The response must be made up of the lines in the entries below that contain "xfers".

Data to examine section start

theorem State.bramPut_within {l : List Area} {s₀ s : State} (h : s₀.Within l s) (a b)
    (hfab : Area.fab ∈ l := by assumption) : s₀.Within l (State.bramPut s a b) := by
  unfold State.bramPut
  rw [State.within_mk]
  apply State.WithinMk.of h <;> first | exact Or.inl rfl | exact Or.inr ⟨by assumption, memPut_wf _ _ _⟩

theorem State.bramShow_within {l : List Area} {s₀ s : State} (h : s₀.Within l s) (key x ue)
    (hfab : Area.fab ∈ l := by assumption) : s₀.Within l (State.bramShow s key x ue) := by
  unfold State.bramShow
  (try dsimp only)
  repeat' (first
    | (with_reducible first
      | exact h | assumption | apply State.WithinMk.of | exact Or.inl rfl | exact Or.inr (by assumption)
      | exact Or.inr ⟨by assumption, id⟩)
    | (simp only [State.within_mk]; (try dsimp only)))

theorem State.bramRead_within {l : List Area} {s₀ s : State} (h : s₀.Within l s) (die key a e)
    (hregs : Area.regs ∈ l := by assumption) (hfab : Area.fab ∈ l := by assumption)
    (hfree : Area.free ∈ l := by assumption) : s₀.Within l (State.bramRead s die key a e) := by
  unfold State.bramRead
  (try dsimp only)
  repeat' (first
    | (with_reducible first
      | exact h | assumption | apply State.bramShow_within | apply State.bump_within | apply State.drew_within)
    | split | (dsimp only; split))

theorem State.bramWrite_within {l : List Area} {s₀ s : State} (h : s₀.Within l s) (die a be new e)
    (hregs : Area.regs ∈ l := by assumption) (hfab : Area.fab ∈ l := by assumption) : s₀.Within l
    (State.bramWrite s die a be new e) := by
  unfold State.bramWrite
  (try dsimp only)
  repeat' (first
    | (with_reducible first
      | exact h | assumption | apply State.within_ite | apply State.bramPut_within | apply State.bump_within)
    | split | (dsimp only; split) | (intro; intros))

theorem State.bramBoth_within {l : List Area} {s₀ s : State} (h : s₀.Within l s) (die r key a be new e)
    (hregs : Area.regs ∈ l := by assumption) (hfab : Area.fab ∈ l := by assumption)
    (hfree : Area.free ∈ l := by assumption) : s₀.Within l (State.bramBoth s die r key a be new e) := by
  unfold State.bramBoth
  (try dsimp only)
  repeat' (first
    | (with_reducible first
      | exact h | assumption | apply State.within_ite | apply State.bramWrite_within | apply State.bramRead_within)
    | split | (dsimp only; split))

theorem State.bramQuiet_within {l : List Area} {s₀ s : State} (h : s₀.Within l s) (key)
    (hfab : Area.fab ∈ l := by assumption) : s₀.Within l (State.bramQuiet s key) := by
  unfold State.bramQuiet
  (try dsimp only)
  repeat' (first
    | (with_reducible first
      | exact h | assumption | apply State.bramShow_within)
    | (dsimp only))

theorem State.bramNarrow_within {l : List Area} {s₀ s : State} (h : s₀.Within l s) (key o w)
    (hfab : Area.fab ∈ l := by assumption) : s₀.Within l (State.bramNarrow s key o w) := by
  unfold State.bramNarrow
  (try dsimp only)
  repeat' (first
    | (with_reducible first
      | exact h | assumption | apply State.bramShow_within)
    | (dsimp only))

theorem execBramPortAccess_within {l : List Area} {s₀ s : State} (h : s₀.Within l s) (die block portB acc ecc) (t)
    (ht : execBramPortAccess die block portB acc ecc s = .next t) (hregs : Area.regs ∈ l := by assumption)
    (hfab : Area.fab ∈ l := by assumption) (hfree : Area.free ∈ l := by assumption) : s₀.Within l t := by
  unfold execBramPortAccess at ht
  (try dsimp only at ht)
  injection ht with ht
  subst ht
  repeat' (first
    | (with_reducible first
      | exact h | assumption | apply State.within_ite | apply State.bramBoth_within | apply State.bramNarrow_within
      | apply State.bramWrite_within | apply State.bramQuiet_within | apply State.bramRead_within)
    | split | (dsimp only; split))
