-- ==== Sys2Proof/Laws/WithinRing.lean ====
section
/-! SUPPORT. What each operation changes at most (State.Within, Safety.lean), for rings, Fix groups, transfers and descriptors. -/

namespace Sys2Proof.Machine

set_option Elab.async false
set_option linter.all false

theorem State.ctxFault_within {l : List Area} {s₀ s : State} (h : s₀.Within l s) (x status)
    (hregs : Area.regs ∈ l := by assumption) (hctxs : Area.ctxs ∈ l := by assumption)
    (hports : Area.ports ∈ l := by assumption) (hout : Area.out ∈ l := by assumption) : s₀.Within l
    (State.ctxFault s x status) := by
  unfold State.ctxFault
  (try dsimp only)
  repeat' (first
    | (with_reducible first
      | exact h | assumption | apply State.WithinMk.of | exact Or.inl rfl | exact Or.inr (by assumption)
      | exact Or.inr ⟨by assumption, id⟩ | apply State.within_ite | apply State.setReg_within
      | apply State.modCtx_within | apply State.event_within)
    | (simp only [State.within_mk]; (try dsimp only)) | split | (dsimp only; split) | (intro; intros))

theorem State.useTr_within {l : List Area} {s₀ s : State} (h : s₀.Within l s) (x page pasid)
    (hports : Area.ports ∈ l := by assumption) : s₀.Within l (State.useTr s x page pasid) := by
  unfold State.useTr
  (try dsimp only)
  repeat' (first
    | (with_reducible first
      | exact h | assumption | apply State.WithinMk.of | exact Or.inl rfl | exact Or.inr (by assumption)
      | exact Or.inr ⟨by assumption, id⟩ | apply State.within_ite | apply State.modPort_within)
    | (simp only [State.within_mk]; (try dsimp only)) | split | (dsimp only; split) | (intro; intros))

theorem State.askTr_within {l : List Area} {s₀ s : State} (h : s₀.Within l s) (x page pasid write)
    (hout : Area.out ∈ l := by assumption) : s₀.Within l (State.askTr s x page pasid write) := by
  unfold State.askTr
  (try dsimp only)
  repeat' (with_reducible first
      | exact h | assumption | apply State.send_within)

theorem State.hostPut_within {l : List Area} {s₀ s : State} (h : s₀.Within l s) (x addr bytes pasid)
    (hports : Area.ports ∈ l := by assumption) (hout : Area.out ∈ l := by assumption) : s₀.Within l
    (State.hostPut s x addr bytes pasid) := by
  unfold State.hostPut
  (try dsimp only)
  repeat' (first
    | (with_reducible first
      | exact h | assumption | apply State.within_ite | apply State.within_ite_fst | apply State.within_foldl
      | apply State.within_foldl_fst | apply State.send_within | apply State.useTr_within)
    | split | (dsimp only; split) | (intro; intros)
    | (dsimp only))

theorem State.hostGet_within {l : List Area} {s₀ s : State} (h : s₀.Within l s) (x t' n addr len pasid)
    (hports : Area.ports ∈ l := by assumption) (hout : Area.out ∈ l := by assumption) : s₀.Within l
    (State.hostGet s x t' n addr len pasid) := by
  unfold State.hostGet
  (try dsimp only)
  repeat' (first
    | (with_reducible first
      | exact h | assumption | apply State.within_ite | apply State.within_foldl | apply State.within_foldl_fst
      | apply State.send_within | apply State.useTr_within)
    | split | (dsimp only; split) | (intro; intros))

theorem State.badCompletion_within {l : List Area} {s₀ s : State} (h : s₀.Within l s) (p d)
    (hports : Area.ports ∈ l := by assumption) : s₀.Within l (State.badCompletion s p d) := by
  unfold State.badCompletion
  (try dsimp only)
  repeat' (first
    | (with_reducible first
      | exact h | assumption | apply State.aer_within)
    | split | (dsimp only; split))

theorem State.cqPut_within {l : List Area} {s₀ s : State} (h : s₀.Within l s) (x e)
    (hregs : Area.regs ∈ l := by assumption) (hctxs : Area.ctxs ∈ l := by assumption)
    (hports : Area.ports ∈ l := by assumption) (hout : Area.out ∈ l := by assumption) : s₀.Within l (State.cqPut s x e) :=
    by
  unfold State.cqPut
  (try dsimp only)
  repeat' (first
    | (with_reducible first
      | exact h | assumption | apply State.WithinMk.of | exact Or.inl rfl | exact Or.inr (by assumption)
      | exact Or.inr ⟨by assumption, id⟩ | apply State.within_ite | apply State.hostPut_within
      | apply State.modCtx_within | apply State.setReg_within | apply State.cqMessage_within)
    | (simp only [State.within_mk]; (try dsimp only)) | split | (dsimp only; split) | (intro; intros))

theorem State.cqFlush_within {l : List Area} {s₀ s : State} (h : s₀.Within l s) (x n)
    (hregs : Area.regs ∈ l := by assumption) (hctxs : Area.ctxs ∈ l := by assumption)
    (hports : Area.ports ∈ l := by assumption) (hout : Area.out ∈ l := by assumption) : s₀.Within l (State.cqFlush s x n)
    := by
  induction n generalizing s with
  | zero => exact h
  | succ n ih =>
    unfold State.cqFlush; split
    · exact h
    · split
      · exact h
      · split
        · exact State.send_within h _
        · exact ih (State.cqPut_within (State.modCtx_within h _ _) _ _)

theorem State.cqCut_within {l : List Area} {s₀ s : State} (h : s₀.Within l s) (x) (hregs : Area.regs ∈ l := by assumption)
    (hctxs : Area.ctxs ∈ l := by assumption) : s₀.Within l (State.cqCut s x) := by
  unfold State.cqCut
  (try dsimp only)
  repeat' (first
    | (with_reducible first
      | exact h | assumption | apply State.WithinMk.of | exact Or.inl rfl | exact Or.inr (by assumption)
      | exact Or.inr ⟨by assumption, id⟩ | apply State.modCtx_within | apply State.setReg_within)
    | (simp only [State.within_mk]; (try dsimp only)) | split | (dsimp only; split) | (intro; intros))

theorem State.cqe_within {l : List Area} {s₀ s : State} (h : s₀.Within l s) (x e) (hregs : Area.regs ∈ l := by assumption)
    (hctxs : Area.ctxs ∈ l := by assumption) (hports : Area.ports ∈ l := by assumption)
    (hout : Area.out ∈ l := by assumption) : s₀.Within l (State.cqe s x e) := by
  unfold State.cqe
  (try dsimp only)
  repeat' (first
    | (with_reducible first
      | exact h | assumption | apply State.WithinMk.of | exact Or.inl rfl | exact Or.inr (by assumption)
      | exact Or.inr ⟨by assumption, id⟩ | apply State.modCtx_within | apply State.cqFlush_within)
    | (simp only [State.within_mk]; (try dsimp only)) | (intro; intros))

theorem State.owe_within {l : List Area} {s₀ s : State} (h : s₀.Within l s) (x o) (hctxs : Area.ctxs ∈ l := by assumption)
    : s₀.Within l (State.owe s x o) := by
  unfold State.owe
  (try dsimp only)
  repeat' (first
    | (with_reducible first
      | exact h | assumption | apply State.WithinMk.of | exact Or.inl rfl | exact Or.inr (by assumption)
      | exact Or.inr ⟨by assumption, id⟩ | apply State.within_ite | apply State.modCtx_within)
    | (simp only [State.within_mk]; (try dsimp only)) | split | (dsimp only; split) | (intro; intros))

theorem State.cqeDue_within {l : List Area} {s₀ s : State} (h : s₀.Within l s) (x e)
    (hregs : Area.regs ∈ l := by assumption) (hctxs : Area.ctxs ∈ l := by assumption)
    (hports : Area.ports ∈ l := by assumption) (hout : Area.out ∈ l := by assumption) : s₀.Within l (State.cqeDue s x e)
    := by
  unfold State.cqeDue
  (try dsimp only)
  repeat' (first
    | (with_reducible first
      | exact h | assumption | apply State.within_ite | apply State.owe_within | apply State.cqe_within)
    | split | (dsimp only; split))

theorem State.missed_within {l : List Area} {s₀ s : State} (h : s₀.Within l s) (x)
    (hregs : Area.regs ∈ l := by assumption) (hctxs : Area.ctxs ∈ l := by assumption)
    (hports : Area.ports ∈ l := by assumption) (hout : Area.out ∈ l := by assumption) : s₀.Within l (State.missed s x) :=
    by
  unfold State.missed
  (try dsimp only)
  repeat' (with_reducible first
      | exact h | assumption | apply State.bump_within | apply State.event_within)

theorem State.lateness_within {l : List Area} {s₀ s : State} (h : s₀.Within l s) (x t0 deadline)
    (hregs : Area.regs ∈ l := by assumption) : s₀.Within l (State.lateness s x t0 deadline) := by
  unfold State.lateness
  (try dsimp only)
  repeat' (first
    | (with_reducible first
      | exact h | assumption | apply State.within_ite | apply State.setReg_within)
    | split | (dsimp only; split))

theorem State.missCopy_within {l : List Area} {s₀ s : State} (h : s₀.Within l s) (x c)
    (hregs : Area.regs ∈ l := by assumption) (hctxs : Area.ctxs ∈ l := by assumption)
    (hports : Area.ports ∈ l := by assumption) (hout : Area.out ∈ l := by assumption) : s₀.Within l (State.missCopy s x c)
    := by
  unfold State.missCopy
  (try dsimp only)
  repeat' (first
    | (with_reducible first
      | exact h | assumption | apply State.WithinMk.of | exact Or.inl rfl | exact Or.inr (by assumption)
      | exact Or.inr ⟨by assumption, id⟩ | apply State.within_ite | apply State.modCtx_within
      | apply State.missed_within)
    | (simp only [State.within_mk]; (try dsimp only)) | split | (dsimp only; split) | (intro; intros)
    | (dsimp only [id]))
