theorem State.signalNext_within {l : List Area} {s₀ s : State} (h : s₀.Within l s) (x q d seen)
    (hregs : Area.regs ∈ l := by assumption) (hcores : Area.cores ∈ l := by assumption)
    (hnet : Area.net ∈ l := by assumption) (hhbmc : Area.hbmc ∈ l := by assumption)
    (hxfers : Area.xfers ∈ l := by assumption) (hnextId : Area.nextId ∈ l := by assumption)
    (hctxs : Area.ctxs ∈ l := by assumption) (hports : Area.ports ∈ l := by assumption)
    (hhelm : Area.helm ∈ l := by assumption) (hvault : Area.vault ∈ l := by assumption)
    (hstart : Area.start ∈ l := by assumption) (hfree : Area.free ∈ l := by assumption)
    (hout : Area.out ∈ l := by assumption) : s₀.Within l (State.signalNext s x q d seen) := by
  unfold State.signalNext
  (try dsimp only)
  repeat' (first
    | (with_reducible first
      | exact h | assumption | apply State.WithinMk.of | exact Or.inl rfl | exact Or.inr (by assumption)
      | exact Or.inr ⟨by assumption, id⟩ | apply State.within_ite | apply State.modGrp_within
      | apply State.signalTo_within | apply State.putBegins_within)
    | (simp only [State.within_mk]; (try dsimp only)) | split | (dsimp only; split) | (intro; intros)
    | (dsimp only [id]))

theorem execFixPublishSignals_within {l : List Area} {s₀ s : State} (h : s₀.Within l s) (x flag) (t)
    (ht : execFixPublishSignals x flag s = .next t) (hregs : Area.regs ∈ l := by assumption)
    (hcores : Area.cores ∈ l := by assumption) (hnet : Area.net ∈ l := by assumption)
    (hhbmc : Area.hbmc ∈ l := by assumption) (hxfers : Area.xfers ∈ l := by assumption)
    (hnextId : Area.nextId ∈ l := by assumption) (hctxs : Area.ctxs ∈ l := by assumption)
    (hports : Area.ports ∈ l := by assumption) (hhelm : Area.helm ∈ l := by assumption)
    (hvault : Area.vault ∈ l := by assumption) (hstart : Area.start ∈ l := by assumption)
    (hfree : Area.free ∈ l := by assumption) (hout : Area.out ∈ l := by assumption) : s₀.Within l t := by
  unfold execFixPublishSignals at ht
  (try dsimp only at ht)
  injection ht with ht
  subst ht
  repeat' (first
    | (with_reducible first
      | exact h | assumption | apply State.within_ite | apply State.publish_within | apply State.signalNext_within)
    | split | (dsimp only; split))

theorem State.cqHeadTo_within {l : List Area} {s₀ s : State} (h : s₀.Within l s) (x v)
    (hregs : Area.regs ∈ l := by assumption) (hhbm : Area.hbm ∈ l := by assumption)
    (hhbmc : Area.hbmc ∈ l := by assumption) (hctxs : Area.ctxs ∈ l := by assumption)
    (hports : Area.ports ∈ l := by assumption) (hhelm : Area.helm ∈ l := by assumption)
    (hfree : Area.free ∈ l := by assumption) (hout : Area.out ∈ l := by assumption) : s₀.Within l (State.cqHeadTo s x v)
    := by
  unfold State.cqHeadTo
  (try dsimp only)
  repeat' (first
    | (with_reducible first
      | exact h | assumption | apply State.WithinMk.of | exact Or.inl rfl | exact Or.inr (by assumption)
      | exact Or.inr ⟨by assumption, id⟩ | apply State.modCtx_within | apply State.cqGo_within
      | apply State.retirePasses_within)
    | (simp only [State.within_mk]; (try dsimp only)) | (intro; intros))

theorem execCqHead_within {l : List Area} {s₀ s : State} (h : s₀.Within l s) (via x value) (t)
    (ht : execCqHead via x value s = .next t) (hregs : Area.regs ∈ l := by assumption)
    (hhbm : Area.hbm ∈ l := by assumption) (hhbmc : Area.hbmc ∈ l := by assumption)
    (hctxs : Area.ctxs ∈ l := by assumption) (hports : Area.ports ∈ l := by assumption)
    (hhelm : Area.helm ∈ l := by assumption) (hfree : Area.free ∈ l := by assumption)
    (hout : Area.out ∈ l := by assumption) : s₀.Within l t := by
  unfold execCqHead at ht
  (try dsimp only at ht)
  injection ht with ht
  subst ht
  repeat' (first
    | (with_reducible first
      | exact h | assumption | apply State.within_ite | apply State.doorbellPage_within | apply State.bump_within
      | apply State.cqHeadTo_within)
    | split | (dsimp only; split) | (intro; intros))

theorem State.salEnter_within {l : List Area} {s₀ s : State} (h : s₀.Within l s) (die p v)
    (hregs : Area.regs ∈ l := by assumption) (hhelm : Area.helm ∈ l := by assumption) : s₀.Within l
    (State.salEnter s die p v) := by
  unfold State.salEnter
  (try dsimp only)
  repeat' (first
    | (with_reducible first
      | exact h | assumption | apply State.within_ite | apply State.setReg_within | apply State.raise_within)
    | split | (dsimp only; split))

theorem State.salRestart_within {l : List Area} {s₀ s : State} (h : s₀.Within l s) (die p)
    (hsal : Area.sal ∈ l := by assumption) : s₀.Within l (State.salRestart s die p) := by
  unfold State.salRestart
  (try dsimp only)
  repeat' (first
    | (with_reducible first
      | exact h | assumption | apply State.WithinMk.of | exact Or.inl rfl | exact Or.inr (by assumption)
      | exact Or.inr ⟨by assumption, id⟩ | apply State.within_ite | apply State.within_ite_fst
      | apply State.modSal_within)
    | (simp only [State.within_mk]; (try dsimp only)) | split | (dsimp only; split) | (intro; intros)
    | (dsimp only))

theorem State.linkPut_within {l : List Area} {s₀ s : State} (h : s₀.Within l s) (die p k)
    (hsal : Area.sal ∈ l := by assumption) (hout : Area.out ∈ l := by assumption) : s₀.Within l (State.linkPut s die p k)
    := by
  unfold State.linkPut
  (try dsimp only)
  repeat' (first
    | (with_reducible first
      | exact h | assumption | apply State.WithinMk.of | exact Or.inl rfl | exact Or.inr (by assumption)
      | exact Or.inr ⟨by assumption, id⟩ | apply State.modSal_within | apply State.send_within)
    | (simp only [State.within_mk]; (try dsimp only)) | (intro; intros))

theorem State.resend_within {l : List Area} {s₀ s : State} (h : s₀.Within l s) (die p l')
    (hregs : Area.regs ∈ l := by assumption) (hout : Area.out ∈ l := by assumption) : s₀.Within l
    (State.resend s die p l') := by
  unfold State.resend
  (try dsimp only)
  repeat' (first
    | (with_reducible first
      | exact h | assumption | apply State.within_foldl | apply State.within_foldl_fst | apply State.send_within
      | apply State.bumpN_within)
    | (intro; intros)
    | (dsimp only))

theorem State.gateRefuse_within {l : List Area} {s₀ s : State} (h : s₀.Within l s) (die p k q)
    (hregs : Area.regs ∈ l := by assumption) (hnet : Area.net ∈ l := by assumption) : s₀.Within l
    (State.gateRefuse s die p k q) := by
  unfold State.gateRefuse
  (try dsimp only)
  repeat' (with_reducible first
      | exact h | assumption | apply State.refuse_within)

theorem State.dropTraffic_within {l : List Area} {s₀ s : State} (h : s₀.Within l s) (die p)
    (hregs : Area.regs ∈ l := by assumption) (hnet : Area.net ∈ l := by assumption) (hsal : Area.sal ∈ l := by assumption)
    : s₀.Within l (State.dropTraffic s die p) := by
  unfold State.dropTraffic
  (try dsimp only)
  repeat' (first
    | (with_reducible first
      | exact h | assumption | apply State.WithinMk.of | exact Or.inl rfl | exact Or.inr (by assumption)
      | exact Or.inr ⟨by assumption, id⟩ | apply State.within_foldl | apply State.within_foldl_fst
      | apply State.modSal_within | apply State.bumpN_within | apply State.gateRefuse_within)
    | (simp only [State.within_mk]; (try dsimp only)) | (intro; intros))

theorem State.salDown_within {l : List Area} {s₀ s : State} (h : s₀.Within l s) (die p reason)
    (hregs : Area.regs ∈ l := by assumption) (hnet : Area.net ∈ l := by assumption)
    (hhelm : Area.helm ∈ l := by assumption) (hsal : Area.sal ∈ l := by assumption) : s₀.Within l
    (State.salDown s die p reason) := by
  unfold State.salDown
  (try dsimp only)
  repeat' (with_reducible first
      | exact h | assumption | apply State.bump_within | apply State.setReg_within | apply State.salEnter_within
      | apply State.dropTraffic_within)

theorem State.salUnseen_within {l : List Area} {s₀ s : State} (h : s₀.Within l s) (die p)
    (hregs : Area.regs ∈ l := by assumption) : s₀.Within l (State.salUnseen s die p) := by
  unfold State.salUnseen
  (try dsimp only)
  repeat' (first
    | (with_reducible first
      | exact h | assumption | apply State.within_ite | apply State.setReg_within)
    | split | (dsimp only; split))

theorem State.salIdle_within {l : List Area} {s₀ s : State} (h : s₀.Within l s) (die p)
    (hregs : Area.regs ∈ l := by assumption) (hnet : Area.net ∈ l := by assumption)
    (hhelm : Area.helm ∈ l := by assumption) (hsal : Area.sal ∈ l := by assumption) : s₀.Within l (State.salIdle s die p)
    := by
  unfold State.salIdle
  (try dsimp only)
  repeat' (first
    | (with_reducible first
      | exact h | assumption | apply State.within_ite | apply State.salUnseen_within | apply State.salEnter_within
      | apply State.dropTraffic_within)
    | split | (dsimp only; split))

theorem State.salUp_within {l : List Area} {s₀ s : State} (h : s₀.Within l s) (die p rung)
    (hregs : Area.regs ∈ l := by assumption) (hhelm : Area.helm ∈ l := by assumption)
    (hsal : Area.sal ∈ l := by assumption) (hout : Area.out ∈ l := by assumption) : s₀.Within l (State.salUp s die p rung)
    := by
  unfold State.salUp
  (try dsimp only)
  repeat' (first
    | (with_reducible first
      | exact h | assumption | apply State.WithinMk.of | exact Or.inl rfl | exact Or.inr (by assumption)
      | exact Or.inr ⟨by assumption, id⟩ | apply State.setReg_within | apply State.modSal_within
      | apply State.salEnter_within | apply State.resend_within)
    | (simp only [State.within_mk]; (try dsimp only)) | (intro; intros))

theorem State.salDetect_within {l : List Area} {s₀ s : State} (h : s₀.Within l s) (die p)
    (hregs : Area.regs ∈ l := by assumption) (hhelm : Area.helm ∈ l := by assumption)
    (hsal : Area.sal ∈ l := by assumption) : s₀.Within l (State.salDetect s die p) := by
  unfold State.salDetect
  (try dsimp only)
  repeat' (first
    | (with_reducible first
      | exact h | assumption | apply State.WithinMk.of | exact Or.inl rfl | exact Or.inr (by assumption)
      | exact Or.inr ⟨by assumption, id⟩ | apply State.salUnseen_within | apply State.modSal_within
      | apply State.salEnter_within)
    | (simp only [State.within_mk]; (try dsimp only)) | (intro; intros))

theorem execSallanBringup_within {l : List Area} {s₀ s : State} (h : s₀.Within l s) (die sp) (t)
    (ht : execSallanBringup die sp s = .next t) (hregs : Area.regs ∈ l := by assumption)
    (hhelm : Area.helm ∈ l := by assumption) (hsal : Area.sal ∈ l := by assumption) : s₀.Within l t := by
  unfold execSallanBringup at ht
  (try dsimp only at ht)
  injection ht with ht
  subst ht
  repeat' (first
    | (with_reducible first
      | exact h | assumption | apply State.within_ite | apply State.salDetect_within)
    | split | (dsimp only; split))

theorem execSallanRetryTimer_within {l : List Area} {s₀ s : State} (h : s₀.Within l s) (die sp) (t)
    (ht : execSallanRetryTimer die sp s = .next t) (hregs : Area.regs ∈ l := by assumption)
    (hhelm : Area.helm ∈ l := by assumption) (hsal : Area.sal ∈ l := by assumption) : s₀.Within l t := by
  unfold execSallanRetryTimer at ht
  (try dsimp only at ht)
  injection ht with ht
  subst ht
  repeat' (first
    | (with_reducible first
      | exact h | assumption | apply State.within_ite | apply State.salDetect_within)
    | split | (dsimp only; split))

Data to examine section end

**Answer area**.
    (hxfers : Area.xfers ∈ l := by assumption) (hnextId : Area.nextId ∈ l := by assumption)
    (hhbmc : Area.hbmc ∈ l := by assumption) (hxfers : Area.xfers ∈ l := by assumption)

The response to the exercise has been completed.